Immobilization of Soybean Lipoxygenase on Nanoporous Rice Husk Silica by Adsorption: Retention of Enzyme Function and Catalytic Potential
Round 1
Reviewer 1 Report
The topic of the manuscript “Immobilization of Soybean Lipoxygenase on Nanoporous Rice Husk Silica by Adsorption: Retention of Enzyme Function and Catalytic Potential” sounds interesting. However, in the current form it is unsuitable for publication in Molecules. Before the manuscript might be considered for publication, I suggest a major revision.

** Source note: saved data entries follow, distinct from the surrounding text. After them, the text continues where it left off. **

-- ==== Sys2Proof/Machine/Flags.lean ====
section
/-! DEFINITION. The one flag `FLT` (spec/10_state.md R25) and the condition signals, which are functions of the state
(R26). -/

namespace Sys2Proof.Machine

/-- R25: a flag write; `FLT` is the only flag. -/
def State.setFlt (s : State) (b : Bool) : State := { s with flt := b }

/-- R117: `at_notch(i)`, evaluated on the positions given. -/
def atNotch (rom : Rom) (p : Positions) (i : RotorId) : Bool := p.get i == (rom.rotor i).notch

/-- R26: `n0`. -/
def State.n0 (s : State) : Bool := atNotch s.rom s.pos 0

/-- R26: `n1`. -/
def State.n1 (s : State) : Bool := atNotch s.rom s.pos 1

/-- R26: `is_space(c)`. -/
def isSpace (c : CharCode) : Bool := c == 0x20

end Sys2Proof.Machine
end

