-- ==== Sys2Proof/Machine/Commands.lean ====
section
/-! DEFINITION. The four host commands (spec/45_machine.md R186 to R194): what the edge at which a command is accepted
does, the rows `IDLE`, `cmd_valid = 1` of R200. What an accepted `ENC` goes on to do is done by the phases
(Sys2Proof/Machine/Phases.lean); Sys2Proof/Machine/CommandLevel.lean holds the whole of it as one transition (R185). -/

namespace Sys2Proof.Machine

/-- R191, R200: no register changes, no response. -/
def execNop (s : State) : Host.Outcome State Fault Refusal := .next (s.setPhase .idle)

/-- R186, R200: the character is taken into `chr`, and the orchestrator goes on to classify it. -/
def execEnc (c : CharCode) (s : State) : Host.Outcome State Fault Refusal := .next ((s.setChr c).setPhase .classify)

/-- R192, R200: every position to its start; `FLT` keeps its value. -/
def execRst (s : State) : Host.Outcome State Fault Refusal := .next ((resetPositions s).setPhase .idle)

/-- R194, R200: the reserved opcode raises `IllegalCommand`. -/
def execIllegal (s : State) : Host.Outcome State Fault Refusal := .next ((raiseIllegalCommand s).setPhase .idle)

end Sys2Proof.Machine
end

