-- ==== Sys2Proof/Machine/Fetch.lean ====
section
/-! DEFINITION. Which row of the phase table an edge runs (spec/45_machine.md R200, spec/10_state.md R33), and how an
instruction is put where the next edge finds it. The hardware has no program counter and no instruction fetch (R27): the
phase register selects the row, and in `IDLE` the command port does. -/

namespace Sys2Proof.Machine

/-- R34: `cmd_ready`. -/
def cmdReady (s : State) : Bool := decide (s.phase = .idle)

/-- R33: a command is accepted at an edge with `rst = 0`, `cmd_valid = 1` and `cmd_ready = 1`. -/
def accepts (s : State) : Bool := !s.pins.rst && s.pins.cmdValid && cmdReady s

/-- The row an edge with `rst = 0` runs: the accepted command's, if one is accepted, else the phase's. -/
def fetch (s : State) : Instr :=
  if cmdReady s && s.pins.cmdValid then decodeCommand s.pins.word else s.phase.instr

/-- The state in which the next edge runs exactly the instruction of the word: a command is presented in `IDLE`; a phase
code stands in the phase register while the host presents nothing (log 8). -/
def State.placeWord (s : State) : EncodedWord → State
  | .command w => { s with phase := .idle, inputs := Pins.present w :: s.inputs }
  | .phase c => { s with phase := Phase.ofCode c, inputs := Pins.quiet :: s.inputs }

/-- State.placeWord, the word read from a number of `nbits` bits; a number that is no encoded word places nothing. -/
def State.placeBits (s : State) (nbits w : Nat) : State :=
  match encodedWordOfBits (formatWidth nbits) w with
  | .ok e => s.placeWord e
  | .error _ => s

end Sys2Proof.Machine
end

In paragraph 2.1, the sentence Mesoporous materials are useful matrices for in vitro biosynthesis, at least in part because of their porous nature, which increases the amount of surface area available to interact with enzymes, leading to higher enzyme content per unit mass than alternative nonporous reaction matrices.” Needs some references. See for example Sannino, F.; Costantini, A.; Ruffo, F.; Aronne, A.; Venezia, V.; Califano, Nanomaterials 2020, 10, 108; Venezia, V.; Sannino, F.; Costantini, A.; Silvestri, B.; Cimino, S.; Califano, V. Micropor. Mesopor. Mat. 2020, 110203; Pang, J.; Zhou, G.; Liu, R.; Li, T. Mater. Sci. Eng. C 2016, 59, 35-42; Diaz, J. F.; Balkus Jr, K. J. J. Mol. Catal. B Enzym. 1996, 2, 115-126. Washmon-Kriel, L.; Jimenez, V. L.; Balkus Jr, K. J. J. Mol. Catal. B Enzym. 2000, 10, 453-469.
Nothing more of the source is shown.